Instructions for the task: Two lines in the data below mark the range: the one with "created channel. -/" and the one with "def full : State". Return both, along with every line between them, exactly.

Source material:

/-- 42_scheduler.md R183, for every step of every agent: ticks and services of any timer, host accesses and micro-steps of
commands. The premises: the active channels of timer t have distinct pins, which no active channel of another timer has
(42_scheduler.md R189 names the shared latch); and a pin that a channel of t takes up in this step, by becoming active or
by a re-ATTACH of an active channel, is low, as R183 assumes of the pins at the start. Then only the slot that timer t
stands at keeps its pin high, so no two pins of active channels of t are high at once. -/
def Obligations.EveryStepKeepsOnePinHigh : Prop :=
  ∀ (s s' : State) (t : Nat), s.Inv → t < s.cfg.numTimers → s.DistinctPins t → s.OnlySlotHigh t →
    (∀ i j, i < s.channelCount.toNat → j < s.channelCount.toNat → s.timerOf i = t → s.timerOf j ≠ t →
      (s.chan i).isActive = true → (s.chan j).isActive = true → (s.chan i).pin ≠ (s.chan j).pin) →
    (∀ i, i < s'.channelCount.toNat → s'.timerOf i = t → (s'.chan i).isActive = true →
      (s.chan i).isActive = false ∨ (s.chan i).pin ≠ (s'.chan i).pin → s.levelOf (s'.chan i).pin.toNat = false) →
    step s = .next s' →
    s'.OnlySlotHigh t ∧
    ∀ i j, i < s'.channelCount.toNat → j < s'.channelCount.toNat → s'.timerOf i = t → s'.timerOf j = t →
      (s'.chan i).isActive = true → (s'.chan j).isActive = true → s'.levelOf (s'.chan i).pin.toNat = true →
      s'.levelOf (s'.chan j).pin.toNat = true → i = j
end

---

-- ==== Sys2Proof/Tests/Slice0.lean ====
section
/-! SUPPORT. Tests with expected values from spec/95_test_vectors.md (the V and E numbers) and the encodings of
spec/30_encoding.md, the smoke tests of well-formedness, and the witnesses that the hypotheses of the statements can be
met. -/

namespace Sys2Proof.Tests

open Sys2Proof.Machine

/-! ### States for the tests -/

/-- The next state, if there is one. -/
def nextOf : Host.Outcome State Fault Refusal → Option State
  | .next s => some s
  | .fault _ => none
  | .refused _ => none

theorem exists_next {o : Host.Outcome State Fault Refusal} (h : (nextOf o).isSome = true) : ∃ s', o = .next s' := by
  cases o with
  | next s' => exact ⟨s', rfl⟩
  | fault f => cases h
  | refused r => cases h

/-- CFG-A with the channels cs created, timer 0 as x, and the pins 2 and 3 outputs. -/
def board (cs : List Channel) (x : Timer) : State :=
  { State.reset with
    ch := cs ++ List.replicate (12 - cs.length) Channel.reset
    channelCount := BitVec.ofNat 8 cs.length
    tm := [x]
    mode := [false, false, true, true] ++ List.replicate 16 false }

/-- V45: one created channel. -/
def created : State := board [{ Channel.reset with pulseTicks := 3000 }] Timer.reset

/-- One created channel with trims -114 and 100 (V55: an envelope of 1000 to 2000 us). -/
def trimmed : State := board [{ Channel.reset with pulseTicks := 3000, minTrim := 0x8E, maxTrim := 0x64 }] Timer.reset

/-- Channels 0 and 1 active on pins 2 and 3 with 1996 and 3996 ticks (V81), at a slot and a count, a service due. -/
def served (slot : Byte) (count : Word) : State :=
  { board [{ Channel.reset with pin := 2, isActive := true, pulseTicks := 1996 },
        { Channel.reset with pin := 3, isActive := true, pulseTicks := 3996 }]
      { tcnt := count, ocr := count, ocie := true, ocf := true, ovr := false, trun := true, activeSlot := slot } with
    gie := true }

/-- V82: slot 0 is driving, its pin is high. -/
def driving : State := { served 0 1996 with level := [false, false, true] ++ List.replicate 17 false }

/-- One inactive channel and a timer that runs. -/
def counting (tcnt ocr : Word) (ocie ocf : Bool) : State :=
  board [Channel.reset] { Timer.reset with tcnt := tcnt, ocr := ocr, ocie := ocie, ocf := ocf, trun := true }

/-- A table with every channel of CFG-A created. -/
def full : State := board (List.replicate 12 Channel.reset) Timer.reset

Answer for this exercise:
/-- V45: one created channel. -/
def created : State := board [{ Channel.reset with pulseTicks := 3000 }] Timer.reset

/-- One created channel with trims -114 and 100 (V55: an envelope of 1000 to 2000 us). -/
def trimmed : State := board [{ Channel.reset with pulseTicks := 3000, minTrim := 0x8E, maxTrim := 0x64 }] Timer.reset

/-- Channels 0 and 1 active on pins 2 and 3 with 1996 and 3996 ticks (V81), at a slot and a count, a service due. -/
def served (slot : Byte) (count : Word) : State :=
  { board [{ Channel.reset with pin := 2, isActive := true, pulseTicks := 1996 },
        { Channel.reset with pin := 3, isActive := true, pulseTicks := 3996 }]
      { tcnt := count, ocr := count, ocie := true, ocf := true, ovr := false, trun := true, activeSlot := slot } with
    gie := true }

/-- V82: slot 0 is driving, its pin is high. -/
def driving : State := { served 0 1996 with level := [false, false, true] ++ List.replicate 17 false }

/-- One inactive channel and a timer that runs. -/
def counting (tcnt ocr : Word) (ocie ocf : Bool) : State :=
  board [Channel.reset] { Timer.reset with tcnt := tcnt, ocr := ocr, ocie := ocie, ocf := ocf, trun := true }

/-- A table with every channel of CFG-A created. -/
def full : State := board (List.replicate 12 Channel.reset) Timer.reset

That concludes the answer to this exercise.